Mr. Akpabio said the federal government had failed to deliver, rating its performance at 10 per cent.
“Beginning from the present administration, the Federal Government should begin to unbundle the weight on it shoulders and try to decentralise and give more duties relating to other aspects of development, like creating jobs, to the states and local governments, and focus more on providing security for the country, since the states and local government do not control the apparatus of security,” he said.
According to Mr.

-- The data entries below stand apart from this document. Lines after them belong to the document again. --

/-! ## The invariant -/

/-- What holds of a command past its checks: it is one of the 22, its descriptor is accepted, and the sequencer is at a
unit of the grid, the cursor where the walk has it (spec/10_state.md R22, spec/46_dispatch.md R308, R310). -/
def PastChecks (s : State) : Prop :=
  ∃ i, decode s.d.cmd = .ok i ∧ Accepted i s.d ∧
    match s.phase with
    | .check => False
    | .fill => s.scr.bx = 0 ∧ s.scr.by_ = 0 ∧ s.scr.cur = 0 ∧ groupOf i = .gxPaletted
    | .walk =>
      s.scr.bx < unitCols i s.d ∧ s.scr.by_ < unitRows i s.d ∧
        s.scr.cur = (s.scr.by_ * unitCols i s.d + s.scr.bx) * cursorStep i ∧
        (groupOf i = .gxPaletted → s.scr.palN = paletteSize s.d)
    | .finish => True

/-- A sane state: memory in canonical form; at most one of BUSY, DONE, ERR (spec/10_state.md R23); ERRCODE zero exactly
without ERR and one of the five codes with it (R26, spec/60_exceptions.md R331); while BUSY the registers equal the shadow
descriptor and the result registers are zero (R27, R33, R34) and the engine is at its start or past its checks; an ended
command wrote inside memory (R67); while reset is asserted nothing runs and every register holds 0
(spec/70_reset_and_hazards.md R360). -/
structure State.Inv (s : State) : Prop where
  mem : s.mem.wf = true
  old : s.old.wf = true
  busy_done : ¬ (s.busy = true ∧ s.done = true)
  busy_err : ¬ (s.busy = true ∧ s.err = true)
  done_err : ¬ (s.done = true ∧ s.err = true)
  errcode : if s.err then 1 ≤ s.errcode.toNat ∧ s.errcode.toNat ≤ 5 else s.errcode = 0
  shadow : s.busy = true → s.reg = s.d
  results : s.busy = true → s.outLen = 0 ∧ s.errInfo = 0
  engine : s.busy = true →
    (s.phase = .check ∧ s.scr.bx = 0 ∧ s.scr.by_ = 0 ∧ s.scr.cur = 0) ∨ PastChecks s
  ended : ∀ e ∈ s.ended, e.old.wf = true ∧ e.d.dstBase.toNat + e.outLen ≤ 2 ^ 32
  asserted : s.inReset = true → s.busy = false ∧ ∀ r : Reg, readReg s r = 0

end Sys2Proof.Machine
end

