-- ==== Sys2Proof/Tests/Slice0.lean ====
section
/-! SUPPORT. The model's own tests: ill-formed terms refused, the decoding of words written out from
spec/30_encoding.md, values taken from spec/95_test_vectors.md, and for every obligation with hypotheses a concrete
state and operands that meet them all (witness_<obligation>). -/

namespace Sys2Proof.Tests

open Sys2Proof.Machine

-- one theorem at a time: the kernel evaluations below would else wait for each other in a thread each
set_option Elab.async false

/-! ## Ill-formed terms, one for each check of WellFormed (R97, R101 items 4 and 6) -/

theorem test_illFormed_deswz : Instr.wellFormed (.deswz 6) = false ∧ Instr.wellFormed (.deswz 7) = false := by decide
theorem test_illFormed_bc1 : Instr.wellFormed (.bc1 false false 6) = false ∧ Instr.wellFormed (.bc1 true true 1) = false := by
  decide
theorem test_illFormed_bc2 : Instr.wellFormed (.bc2 false false 7) = false ∧ Instr.wellFormed (.bc2 false true 5) = false := by
  decide
theorem test_illFormed_bc3 : Instr.wellFormed (.bc3 true false 6) = false ∧ Instr.wellFormed (.bc3 true true 7) = false := by
  decide
theorem test_illFormed_bc4u : Instr.wellFormed (.bc4u false false 6) = false ∧ Instr.wellFormed (.bc4u true true 2) = false := by
  decide
theorem test_illFormed_bc4s : Instr.wellFormed (.bc4s false 7) = false ∧ Instr.wellFormed (.bc4s true 3) = false := by
  decide
theorem test_illFormed_bc5u : Instr.wellFormed (.bc5u true false 7) = false ∧ Instr.wellFormed (.bc5u false true 4) = false := by
  decide
theorem test_illFormed_bc5s : Instr.wellFormed (.bc5s false 6) = false ∧ Instr.wellFormed (.bc5s true 1) = false := by
  decide

/-! ## Decoding: one word for each row, its fields from bit 31 down written out by R91: 14 reserved bits, PALFMT, a
reserved bit, BHL2, a reserved bit, LIN, FLAG, FMT, OP -/

theorem test_decode_deswz : decode 0b00000000000000000101000000000001#32 = .ok (.deswz 5) := by decide
theorem test_decode_bc1 : decode 0b00000000000000000000010100010010#32 = .ok (.bc1 true true 0) := by decide
theorem test_decode_bc2 : decode 0b00000000000000000011000000100010#32 = .ok (.bc2 false false 3) := by decide
theorem test_decode_bc3 : decode 0b00000000000000000100000100110010#32 = .ok (.bc3 true false 4) := by decide
theorem test_decode_bc4u : decode 0b00000000000000000000010001000010#32 = .ok (.bc4u false true 0) := by decide
theorem test_decode_bc4s : decode 0b00000000000000000000011001000010#32 = .ok (.bc4s true 0) := by decide
theorem test_decode_bc5u : decode 0b00000000000000000001000001010010#32 = .ok (.bc5u false false 1) := by decide
theorem test_decode_bc5s : decode 0b00000000000000000010001001010010#32 = .ok (.bc5s false 2) := by decide
theorem test_decode_gxI4 : decode 0b00000000000000000000000000000011#32 = .ok .gxI4 := by decide
theorem test_decode_gxI8 : decode 0b00000000000000000000000000010011#32 = .ok .gxI8 := by decide
theorem test_decode_gxIa4 : decode 0b00000000000000000000000000100011#32 = .ok .gxIa4 := by decide
theorem test_decode_gxIa8 : decode 0b00000000000000000000000000110011#32 = .ok .gxIa8 := by decide
theorem test_decode_gxRgb565 : decode 0b00000000000000000000000001000011#32 = .ok .gxRgb565 := by decide
theorem test_decode_gxRgb5a3 : decode 0b00000000000000000000000001010011#32 = .ok .gxRgb5a3 := by decide
theorem test_decode_gxRgba8 : decode 0b00000000000000000000000001100011#32 = .ok .gxRgba8 := by decide
theorem test_decode_gxC4 : decode 0b00000000000000000000000010000011#32 = .ok (.gxC4 .ia8) := by decide
theorem test_decode_gxC8 : decode 0b00000000000000100000000010010011#32 = .ok (.gxC8 .rgb5a3) := by decide
theorem test_decode_gxC14x2 : decode 0b00000000000000010000000010100011#32 = .ok (.gxC14x2 .rgb565) := by decide
theorem test_decode_gxCmpr : decode 0b00000000000000000000000011100011#32 = .ok .gxCmpr := by decide
theorem test_decode_palIa8 : decode 0b00000000000000000000000000000100#32 = .ok .palIa8 := by decide
theorem test_decode_palRgb565 : decode 0b00000000000000000000000000010100#32 = .ok .palRgb565 := by decide
theorem test_decode_palRgb5a3 : decode 0b00000000000000000000000000100100#32 = .ok .palRgb5a3 := by decide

Akpabio, this calls for the readjustment of the revenue formula to enable the other states and local governments carry the challenge of grassroots development, pointing out that the menace the country has found itself in the last 50 years would remain if the Federal Government continues to make politics at the centre more attractive for people.
“We must unbundle the federal government, make a new revenue allocation formula that gives more monies to the states and local governments to face development at the grassroots while the federal government would be allowed to face security, to guarantee sustainable development” he said.
On Boko Haram, Mr Akpabio said the rising insecurity in the North is due to the failure of political leadership in the region, saying the attacks were a result of frustration of the majority of the people who appear not to see any visible benefit for years the political leadership of the country has remained in the control of the elite from the region.
“The reactions in some of the regions in the country are as a result of poor leadership and not caused from the present administration,” he said.
“People are complaining in the North, yet for more than 35 years, the leadership of this country came from there. People are reacting as a result of pent up frustration, due to lack of empowerment and essential amenities,” Mr. Akpabio said.